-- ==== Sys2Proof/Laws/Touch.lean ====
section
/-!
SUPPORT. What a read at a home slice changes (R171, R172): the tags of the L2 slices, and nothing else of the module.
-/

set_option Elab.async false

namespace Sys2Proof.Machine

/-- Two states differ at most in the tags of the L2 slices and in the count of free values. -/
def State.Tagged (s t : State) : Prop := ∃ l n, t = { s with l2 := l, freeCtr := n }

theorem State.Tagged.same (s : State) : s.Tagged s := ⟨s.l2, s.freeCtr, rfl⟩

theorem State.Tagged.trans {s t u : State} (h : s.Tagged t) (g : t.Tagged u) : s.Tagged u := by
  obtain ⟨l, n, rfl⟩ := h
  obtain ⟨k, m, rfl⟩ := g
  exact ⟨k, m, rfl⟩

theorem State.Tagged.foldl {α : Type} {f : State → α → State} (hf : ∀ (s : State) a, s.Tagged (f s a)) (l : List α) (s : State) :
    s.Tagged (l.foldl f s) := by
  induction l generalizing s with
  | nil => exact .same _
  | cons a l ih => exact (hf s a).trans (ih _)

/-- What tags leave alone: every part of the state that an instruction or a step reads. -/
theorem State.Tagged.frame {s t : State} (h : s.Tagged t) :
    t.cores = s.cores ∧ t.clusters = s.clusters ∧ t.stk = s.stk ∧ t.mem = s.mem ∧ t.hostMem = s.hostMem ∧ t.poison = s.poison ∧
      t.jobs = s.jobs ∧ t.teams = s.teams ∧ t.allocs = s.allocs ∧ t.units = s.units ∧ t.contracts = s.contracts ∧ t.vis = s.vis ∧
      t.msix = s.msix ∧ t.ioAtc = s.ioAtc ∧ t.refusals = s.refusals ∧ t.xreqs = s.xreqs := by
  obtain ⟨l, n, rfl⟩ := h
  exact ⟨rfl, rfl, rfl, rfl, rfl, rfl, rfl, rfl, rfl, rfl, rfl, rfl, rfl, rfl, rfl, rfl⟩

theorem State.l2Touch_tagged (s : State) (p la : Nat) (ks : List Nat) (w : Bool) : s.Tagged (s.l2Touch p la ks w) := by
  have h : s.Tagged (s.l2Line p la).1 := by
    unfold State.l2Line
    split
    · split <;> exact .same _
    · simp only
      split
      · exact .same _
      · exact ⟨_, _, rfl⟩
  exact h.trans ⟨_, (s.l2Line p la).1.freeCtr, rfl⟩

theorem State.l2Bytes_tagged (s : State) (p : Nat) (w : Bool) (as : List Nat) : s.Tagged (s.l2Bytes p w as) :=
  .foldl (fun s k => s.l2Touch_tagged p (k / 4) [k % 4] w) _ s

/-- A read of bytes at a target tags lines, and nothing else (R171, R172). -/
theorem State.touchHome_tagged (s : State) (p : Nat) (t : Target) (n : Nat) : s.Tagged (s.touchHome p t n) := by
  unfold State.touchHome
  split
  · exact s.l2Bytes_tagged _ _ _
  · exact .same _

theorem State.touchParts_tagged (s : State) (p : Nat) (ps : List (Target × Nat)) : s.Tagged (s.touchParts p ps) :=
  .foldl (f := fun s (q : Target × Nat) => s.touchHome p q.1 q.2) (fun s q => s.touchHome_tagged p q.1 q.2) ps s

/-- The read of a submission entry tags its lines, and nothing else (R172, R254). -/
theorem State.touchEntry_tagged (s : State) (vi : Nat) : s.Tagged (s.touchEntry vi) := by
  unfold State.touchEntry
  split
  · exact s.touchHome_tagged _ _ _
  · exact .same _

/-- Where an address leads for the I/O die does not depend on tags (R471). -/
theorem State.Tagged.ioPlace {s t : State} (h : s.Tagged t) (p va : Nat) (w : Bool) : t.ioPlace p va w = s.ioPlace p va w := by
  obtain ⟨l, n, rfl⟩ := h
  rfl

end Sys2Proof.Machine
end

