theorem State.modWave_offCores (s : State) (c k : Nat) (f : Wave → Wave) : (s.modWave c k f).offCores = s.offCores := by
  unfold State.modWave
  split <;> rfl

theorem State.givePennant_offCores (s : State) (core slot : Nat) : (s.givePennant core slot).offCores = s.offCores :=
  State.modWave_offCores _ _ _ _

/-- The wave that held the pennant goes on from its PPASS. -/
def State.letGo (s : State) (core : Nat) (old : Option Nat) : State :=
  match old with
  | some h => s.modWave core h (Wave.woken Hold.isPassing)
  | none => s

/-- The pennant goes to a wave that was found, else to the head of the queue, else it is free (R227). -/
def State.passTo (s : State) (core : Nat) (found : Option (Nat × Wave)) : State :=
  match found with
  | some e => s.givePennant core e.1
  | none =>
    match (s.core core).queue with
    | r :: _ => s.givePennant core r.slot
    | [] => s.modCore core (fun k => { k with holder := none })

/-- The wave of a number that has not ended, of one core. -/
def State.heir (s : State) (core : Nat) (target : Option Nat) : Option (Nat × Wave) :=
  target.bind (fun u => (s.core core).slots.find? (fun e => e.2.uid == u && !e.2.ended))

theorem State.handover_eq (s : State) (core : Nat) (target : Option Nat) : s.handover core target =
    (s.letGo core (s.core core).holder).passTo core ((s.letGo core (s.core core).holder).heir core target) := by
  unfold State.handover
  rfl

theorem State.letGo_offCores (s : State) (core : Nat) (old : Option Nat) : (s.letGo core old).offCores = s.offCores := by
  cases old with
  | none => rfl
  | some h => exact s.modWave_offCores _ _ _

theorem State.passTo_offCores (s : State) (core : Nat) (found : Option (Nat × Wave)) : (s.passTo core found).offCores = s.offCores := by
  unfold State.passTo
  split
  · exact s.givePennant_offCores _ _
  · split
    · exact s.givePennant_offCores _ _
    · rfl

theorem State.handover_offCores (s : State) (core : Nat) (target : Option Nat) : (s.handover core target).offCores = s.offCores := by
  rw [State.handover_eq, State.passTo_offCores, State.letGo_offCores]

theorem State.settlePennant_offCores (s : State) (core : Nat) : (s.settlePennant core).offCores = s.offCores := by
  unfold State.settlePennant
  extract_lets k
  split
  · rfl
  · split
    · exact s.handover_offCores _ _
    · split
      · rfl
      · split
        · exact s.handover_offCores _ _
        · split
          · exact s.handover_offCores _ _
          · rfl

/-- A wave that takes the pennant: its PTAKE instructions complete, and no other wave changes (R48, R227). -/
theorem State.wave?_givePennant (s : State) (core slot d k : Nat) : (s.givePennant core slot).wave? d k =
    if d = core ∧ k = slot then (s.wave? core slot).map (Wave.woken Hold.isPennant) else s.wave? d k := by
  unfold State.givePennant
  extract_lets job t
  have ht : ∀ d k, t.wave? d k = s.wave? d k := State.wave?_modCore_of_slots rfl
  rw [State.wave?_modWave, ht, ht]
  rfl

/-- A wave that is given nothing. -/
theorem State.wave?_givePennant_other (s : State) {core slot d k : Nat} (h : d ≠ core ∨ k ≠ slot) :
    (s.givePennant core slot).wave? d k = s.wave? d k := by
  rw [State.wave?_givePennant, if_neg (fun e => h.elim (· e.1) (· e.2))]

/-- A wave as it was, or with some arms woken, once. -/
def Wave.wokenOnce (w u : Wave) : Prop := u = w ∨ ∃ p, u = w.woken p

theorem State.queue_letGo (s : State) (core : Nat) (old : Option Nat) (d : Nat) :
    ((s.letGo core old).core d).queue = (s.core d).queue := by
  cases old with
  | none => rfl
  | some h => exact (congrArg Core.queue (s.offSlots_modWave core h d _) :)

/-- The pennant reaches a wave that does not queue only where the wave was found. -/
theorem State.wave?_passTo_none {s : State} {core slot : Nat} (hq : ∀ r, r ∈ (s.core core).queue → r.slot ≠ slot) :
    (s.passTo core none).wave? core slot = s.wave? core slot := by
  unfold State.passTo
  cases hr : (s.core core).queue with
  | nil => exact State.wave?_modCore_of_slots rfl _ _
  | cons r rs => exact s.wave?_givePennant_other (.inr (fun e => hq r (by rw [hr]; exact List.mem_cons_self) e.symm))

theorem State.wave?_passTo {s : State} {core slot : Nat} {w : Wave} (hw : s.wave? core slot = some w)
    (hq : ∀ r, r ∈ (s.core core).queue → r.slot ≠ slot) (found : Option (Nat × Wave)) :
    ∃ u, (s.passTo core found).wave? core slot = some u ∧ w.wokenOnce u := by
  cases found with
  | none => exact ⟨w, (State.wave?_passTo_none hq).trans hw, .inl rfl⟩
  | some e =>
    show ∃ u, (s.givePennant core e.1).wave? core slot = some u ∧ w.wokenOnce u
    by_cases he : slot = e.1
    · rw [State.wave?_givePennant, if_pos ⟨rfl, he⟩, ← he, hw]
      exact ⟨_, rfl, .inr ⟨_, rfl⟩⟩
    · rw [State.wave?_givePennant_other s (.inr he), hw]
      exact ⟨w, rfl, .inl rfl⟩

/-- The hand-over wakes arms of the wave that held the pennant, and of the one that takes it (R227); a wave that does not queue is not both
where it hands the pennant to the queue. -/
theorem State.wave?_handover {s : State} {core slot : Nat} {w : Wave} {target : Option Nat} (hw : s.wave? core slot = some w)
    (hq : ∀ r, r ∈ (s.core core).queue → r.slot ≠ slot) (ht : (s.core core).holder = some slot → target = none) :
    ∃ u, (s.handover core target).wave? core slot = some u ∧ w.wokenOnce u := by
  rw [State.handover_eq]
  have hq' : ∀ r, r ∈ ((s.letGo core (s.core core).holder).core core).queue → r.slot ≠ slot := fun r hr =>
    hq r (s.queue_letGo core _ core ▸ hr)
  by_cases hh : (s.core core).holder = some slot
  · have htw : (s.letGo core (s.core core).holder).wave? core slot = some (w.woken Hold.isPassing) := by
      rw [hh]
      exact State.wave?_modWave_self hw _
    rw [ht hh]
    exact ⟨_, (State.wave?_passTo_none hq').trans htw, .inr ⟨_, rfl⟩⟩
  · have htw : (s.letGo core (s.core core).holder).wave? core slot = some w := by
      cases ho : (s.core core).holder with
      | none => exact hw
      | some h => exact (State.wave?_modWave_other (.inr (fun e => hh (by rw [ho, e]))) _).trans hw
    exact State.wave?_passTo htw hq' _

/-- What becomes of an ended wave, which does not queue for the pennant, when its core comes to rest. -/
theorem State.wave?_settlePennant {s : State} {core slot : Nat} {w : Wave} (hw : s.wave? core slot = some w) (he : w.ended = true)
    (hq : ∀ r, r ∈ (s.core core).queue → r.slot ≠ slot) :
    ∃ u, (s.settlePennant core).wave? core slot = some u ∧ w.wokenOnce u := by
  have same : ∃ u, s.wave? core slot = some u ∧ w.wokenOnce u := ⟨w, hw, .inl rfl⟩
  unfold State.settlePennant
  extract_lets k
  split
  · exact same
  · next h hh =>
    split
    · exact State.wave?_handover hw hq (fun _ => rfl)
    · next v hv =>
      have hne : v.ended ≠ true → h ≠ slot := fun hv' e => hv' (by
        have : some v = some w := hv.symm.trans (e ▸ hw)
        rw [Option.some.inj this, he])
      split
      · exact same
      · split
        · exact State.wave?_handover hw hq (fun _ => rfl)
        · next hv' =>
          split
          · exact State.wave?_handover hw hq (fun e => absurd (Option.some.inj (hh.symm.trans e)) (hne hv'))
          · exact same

**What you have to do:**
Reproduce verbatim the lines above, from the line with "e => s.givePennant core e.1" through the line with "(R48, R227). -/".

**Your response:**
  | some e => s.givePennant core e.1
  | none =>
    match (s.core core).queue with
    | r :: _ => s.givePennant core r.slot
    | [] => s.modCore core (fun k => { k with holder := none })

/-- The wave of a number that has not ended, of one core. -/
def State.heir (s : State) (core : Nat) (target : Option Nat) : Option (Nat × Wave) :=
  target.bind (fun u => (s.core core).slots.find? (fun e => e.2.uid == u && !e.2.ended))

theorem State.handover_eq (s : State) (core : Nat) (target : Option Nat) : s.handover core target =
    (s.letGo core (s.core core).holder).passTo core ((s.letGo core (s.core core).holder).heir core target) := by
  unfold State.handover
  rfl

theorem State.letGo_offCores (s : State) (core : Nat) (old : Option Nat) : (s.letGo core old).offCores = s.offCores := by
  cases old with
  | none => rfl
  | some h => exact s.modWave_offCores _ _ _

theorem State.passTo_offCores (s : State) (core : Nat) (found : Option (Nat × Wave)) : (s.passTo core found).offCores = s.offCores := by
  unfold State.passTo
  split
  · exact s.givePennant_offCores _ _
  · split
    · exact s.givePennant_offCores _ _
    · rfl

theorem State.handover_offCores (s : State) (core : Nat) (target : Option Nat) : (s.handover core target).offCores = s.offCores := by
  rw [State.handover_eq, State.passTo_offCores, State.letGo_offCores]

theorem State.settlePennant_offCores (s : State) (core : Nat) : (s.settlePennant core).offCores = s.offCores := by
  unfold State.settlePennant
  extract_lets k
  split
  · rfl
  · split
    · exact s.handover_offCores _ _
    · split
      · rfl
      · split
        · exact s.handover_offCores _ _
        · split
          · exact s.handover_offCores _ _
          · rfl

/-- A wave that takes the pennant: its PTAKE instructions complete, and no other wave changes (R48, R227). -/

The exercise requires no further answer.